--- Task instructions ---
Look through the records and report how many lines include the word "trans", with no other words.

§ §

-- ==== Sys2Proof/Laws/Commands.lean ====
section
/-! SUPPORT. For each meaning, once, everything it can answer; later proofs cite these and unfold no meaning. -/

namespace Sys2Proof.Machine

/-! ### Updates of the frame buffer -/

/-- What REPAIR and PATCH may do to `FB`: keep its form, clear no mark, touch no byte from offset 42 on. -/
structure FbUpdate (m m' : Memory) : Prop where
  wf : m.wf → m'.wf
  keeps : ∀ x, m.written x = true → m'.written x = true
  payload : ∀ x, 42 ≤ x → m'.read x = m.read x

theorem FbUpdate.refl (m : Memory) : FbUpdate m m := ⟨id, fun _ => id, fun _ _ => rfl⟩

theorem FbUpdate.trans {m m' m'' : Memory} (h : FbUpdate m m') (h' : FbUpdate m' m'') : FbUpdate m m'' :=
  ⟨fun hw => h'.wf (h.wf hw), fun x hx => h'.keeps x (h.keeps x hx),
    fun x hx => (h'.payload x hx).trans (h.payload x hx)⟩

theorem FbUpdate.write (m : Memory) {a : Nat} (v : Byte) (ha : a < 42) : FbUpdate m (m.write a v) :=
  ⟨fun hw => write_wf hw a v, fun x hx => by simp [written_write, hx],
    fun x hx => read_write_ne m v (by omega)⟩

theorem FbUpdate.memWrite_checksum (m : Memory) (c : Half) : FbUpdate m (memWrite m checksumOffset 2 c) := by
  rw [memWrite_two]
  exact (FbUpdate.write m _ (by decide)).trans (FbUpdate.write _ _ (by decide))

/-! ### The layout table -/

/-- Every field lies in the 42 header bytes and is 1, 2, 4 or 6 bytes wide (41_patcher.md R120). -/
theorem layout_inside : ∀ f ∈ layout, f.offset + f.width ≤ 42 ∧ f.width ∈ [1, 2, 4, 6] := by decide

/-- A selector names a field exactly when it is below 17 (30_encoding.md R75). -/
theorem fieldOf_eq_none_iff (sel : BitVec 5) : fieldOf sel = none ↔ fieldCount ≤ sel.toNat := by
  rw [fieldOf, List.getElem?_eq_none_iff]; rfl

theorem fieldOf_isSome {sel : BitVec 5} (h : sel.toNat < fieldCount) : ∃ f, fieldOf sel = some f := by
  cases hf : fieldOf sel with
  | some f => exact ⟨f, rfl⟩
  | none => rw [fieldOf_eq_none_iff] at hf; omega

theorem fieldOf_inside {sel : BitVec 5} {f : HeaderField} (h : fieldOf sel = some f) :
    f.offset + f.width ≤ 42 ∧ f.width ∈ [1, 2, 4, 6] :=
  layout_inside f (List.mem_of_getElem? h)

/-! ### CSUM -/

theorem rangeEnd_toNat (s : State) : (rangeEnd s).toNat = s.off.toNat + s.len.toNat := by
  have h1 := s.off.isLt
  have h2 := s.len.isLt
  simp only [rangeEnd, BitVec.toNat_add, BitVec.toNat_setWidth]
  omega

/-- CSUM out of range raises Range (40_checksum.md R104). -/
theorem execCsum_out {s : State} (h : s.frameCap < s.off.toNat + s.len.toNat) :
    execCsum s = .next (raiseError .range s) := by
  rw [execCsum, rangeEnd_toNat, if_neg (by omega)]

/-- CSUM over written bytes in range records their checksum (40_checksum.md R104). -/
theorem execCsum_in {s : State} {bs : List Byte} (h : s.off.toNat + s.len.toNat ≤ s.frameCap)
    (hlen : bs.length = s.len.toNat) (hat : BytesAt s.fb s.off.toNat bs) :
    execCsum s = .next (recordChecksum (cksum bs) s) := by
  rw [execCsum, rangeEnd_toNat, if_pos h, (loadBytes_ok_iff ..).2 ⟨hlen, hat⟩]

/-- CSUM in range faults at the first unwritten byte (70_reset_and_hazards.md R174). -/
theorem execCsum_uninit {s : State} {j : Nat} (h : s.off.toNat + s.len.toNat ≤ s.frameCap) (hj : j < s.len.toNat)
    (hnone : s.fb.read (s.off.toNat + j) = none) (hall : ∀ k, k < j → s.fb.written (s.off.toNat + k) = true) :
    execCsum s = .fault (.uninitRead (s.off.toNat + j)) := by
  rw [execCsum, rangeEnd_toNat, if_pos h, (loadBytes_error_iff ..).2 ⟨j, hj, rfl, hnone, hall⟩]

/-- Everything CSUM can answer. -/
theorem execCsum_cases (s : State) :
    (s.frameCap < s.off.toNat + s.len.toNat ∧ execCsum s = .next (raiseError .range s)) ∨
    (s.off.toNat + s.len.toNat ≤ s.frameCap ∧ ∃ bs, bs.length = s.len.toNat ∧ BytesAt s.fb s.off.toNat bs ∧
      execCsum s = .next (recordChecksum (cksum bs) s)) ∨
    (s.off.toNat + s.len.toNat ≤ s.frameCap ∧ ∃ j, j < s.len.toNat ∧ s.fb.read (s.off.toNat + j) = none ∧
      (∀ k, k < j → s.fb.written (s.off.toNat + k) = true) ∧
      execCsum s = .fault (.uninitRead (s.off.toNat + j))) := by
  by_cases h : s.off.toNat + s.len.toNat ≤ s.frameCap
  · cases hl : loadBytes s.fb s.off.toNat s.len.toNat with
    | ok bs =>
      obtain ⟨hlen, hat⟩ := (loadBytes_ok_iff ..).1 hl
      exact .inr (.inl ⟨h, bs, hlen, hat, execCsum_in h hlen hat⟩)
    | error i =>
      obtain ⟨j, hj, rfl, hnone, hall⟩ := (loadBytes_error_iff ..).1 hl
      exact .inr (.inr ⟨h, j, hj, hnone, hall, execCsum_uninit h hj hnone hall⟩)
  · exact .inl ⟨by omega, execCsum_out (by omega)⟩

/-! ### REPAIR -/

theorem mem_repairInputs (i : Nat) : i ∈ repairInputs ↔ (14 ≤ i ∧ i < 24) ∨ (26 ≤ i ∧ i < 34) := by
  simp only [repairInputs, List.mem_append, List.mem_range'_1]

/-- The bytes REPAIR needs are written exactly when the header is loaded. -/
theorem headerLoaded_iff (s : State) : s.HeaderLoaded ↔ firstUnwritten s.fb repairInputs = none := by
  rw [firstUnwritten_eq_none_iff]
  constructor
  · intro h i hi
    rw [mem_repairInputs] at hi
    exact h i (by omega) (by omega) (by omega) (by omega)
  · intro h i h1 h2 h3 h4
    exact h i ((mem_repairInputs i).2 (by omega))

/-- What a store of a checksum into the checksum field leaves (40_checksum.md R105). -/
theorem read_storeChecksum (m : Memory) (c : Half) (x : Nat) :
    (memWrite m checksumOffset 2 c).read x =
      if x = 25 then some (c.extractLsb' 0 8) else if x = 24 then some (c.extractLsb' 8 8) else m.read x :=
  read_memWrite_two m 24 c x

§ §

--- Written answer ---
3